_Saved entries_
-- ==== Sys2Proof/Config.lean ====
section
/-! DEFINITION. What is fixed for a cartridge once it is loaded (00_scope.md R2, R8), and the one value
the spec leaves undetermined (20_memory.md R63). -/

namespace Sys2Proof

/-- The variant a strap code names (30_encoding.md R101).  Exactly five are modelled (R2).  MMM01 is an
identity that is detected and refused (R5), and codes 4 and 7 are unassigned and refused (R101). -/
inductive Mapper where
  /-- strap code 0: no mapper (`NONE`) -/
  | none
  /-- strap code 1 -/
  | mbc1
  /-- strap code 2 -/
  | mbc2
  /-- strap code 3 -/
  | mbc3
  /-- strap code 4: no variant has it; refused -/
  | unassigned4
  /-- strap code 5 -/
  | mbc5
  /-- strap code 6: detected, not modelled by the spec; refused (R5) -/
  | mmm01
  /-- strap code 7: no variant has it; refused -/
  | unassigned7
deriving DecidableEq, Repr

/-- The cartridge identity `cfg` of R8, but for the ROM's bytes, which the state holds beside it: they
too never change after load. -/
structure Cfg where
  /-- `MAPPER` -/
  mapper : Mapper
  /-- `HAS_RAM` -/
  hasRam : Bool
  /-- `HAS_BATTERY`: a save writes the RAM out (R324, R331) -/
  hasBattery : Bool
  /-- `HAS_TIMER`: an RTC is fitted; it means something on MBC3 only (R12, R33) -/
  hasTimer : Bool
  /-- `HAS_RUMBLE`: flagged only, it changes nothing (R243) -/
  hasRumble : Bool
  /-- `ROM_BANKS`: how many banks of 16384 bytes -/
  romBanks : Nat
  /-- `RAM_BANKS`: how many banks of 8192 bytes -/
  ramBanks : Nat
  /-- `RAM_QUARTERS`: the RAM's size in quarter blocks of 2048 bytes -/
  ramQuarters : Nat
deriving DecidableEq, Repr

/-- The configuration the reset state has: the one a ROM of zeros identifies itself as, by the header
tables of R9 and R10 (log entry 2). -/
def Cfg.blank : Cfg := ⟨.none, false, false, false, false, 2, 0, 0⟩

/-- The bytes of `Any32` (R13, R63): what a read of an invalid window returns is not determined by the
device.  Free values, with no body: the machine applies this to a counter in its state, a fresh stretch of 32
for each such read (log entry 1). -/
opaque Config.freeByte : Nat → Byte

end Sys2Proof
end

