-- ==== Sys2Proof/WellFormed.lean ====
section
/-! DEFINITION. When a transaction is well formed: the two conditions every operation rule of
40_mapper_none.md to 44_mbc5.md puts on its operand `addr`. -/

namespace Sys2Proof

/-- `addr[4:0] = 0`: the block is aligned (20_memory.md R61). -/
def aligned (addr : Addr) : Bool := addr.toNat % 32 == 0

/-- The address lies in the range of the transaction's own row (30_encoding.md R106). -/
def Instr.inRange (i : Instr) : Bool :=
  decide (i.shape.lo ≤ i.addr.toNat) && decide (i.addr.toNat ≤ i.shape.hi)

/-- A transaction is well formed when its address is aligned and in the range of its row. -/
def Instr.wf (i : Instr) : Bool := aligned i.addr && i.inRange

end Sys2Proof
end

_Exercise details_
Your task is to restate, word for word, the lines from the beginning of the records to the line with "determined by the", inclusive.

_Response area_
-- ==== Sys2Proof/Config.lean ====
section
/-! DEFINITION. What is fixed for a cartridge once it is loaded (00_scope.md R2, R8), and the one value
the spec leaves undetermined (20_memory.md R63). -/

namespace Sys2Proof

/-- The variant a strap code names (30_encoding.md R101).  Exactly five are modelled (R2).  MMM01 is an
identity that is detected and refused (R5), and codes 4 and 7 are unassigned and refused (R101). -/
inductive Mapper where
  /-- strap code 0: no mapper (`NONE`) -/
  | none
  /-- strap code 1 -/
  | mbc1
  /-- strap code 2 -/
  | mbc2
  /-- strap code 3 -/
  | mbc3
  /-- strap code 4: no variant has it; refused -/
  | unassigned4
  /-- strap code 5 -/
  | mbc5
  /-- strap code 6: detected, not modelled by the spec; refused (R5) -/
  | mmm01
  /-- strap code 7: no variant has it; refused -/
  | unassigned7
deriving DecidableEq, Repr

/-- The cartridge identity `cfg` of R8, but for the ROM's bytes, which the state holds beside it: they
too never change after load. -/
structure Cfg where
  /-- `MAPPER` -/
  mapper : Mapper
  /-- `HAS_RAM` -/
  hasRam : Bool
  /-- `HAS_BATTERY`: a save writes the RAM out (R324, R331) -/
  hasBattery : Bool
  /-- `HAS_TIMER`: an RTC is fitted; it means something on MBC3 only (R12, R33) -/
  hasTimer : Bool
  /-- `HAS_RUMBLE`: flagged only, it changes nothing (R243) -/
  hasRumble : Bool
  /-- `ROM_BANKS`: how many banks of 16384 bytes -/
  romBanks : Nat
  /-- `RAM_BANKS`: how many banks of 8192 bytes -/
  ramBanks : Nat
  /-- `RAM_QUARTERS`: the RAM's size in quarter blocks of 2048 bytes -/
  ramQuarters : Nat
deriving DecidableEq, Repr

/-- The configuration the reset state has: the one a ROM of zeros identifies itself as, by the header
tables of R9 and R10 (log entry 2). -/
def Cfg.blank : Cfg := ⟨.none, false, false, false, false, 2, 0, 0⟩

/-- The bytes of `Any32` (R13, R63): what a read of an invalid window returns is not determined by the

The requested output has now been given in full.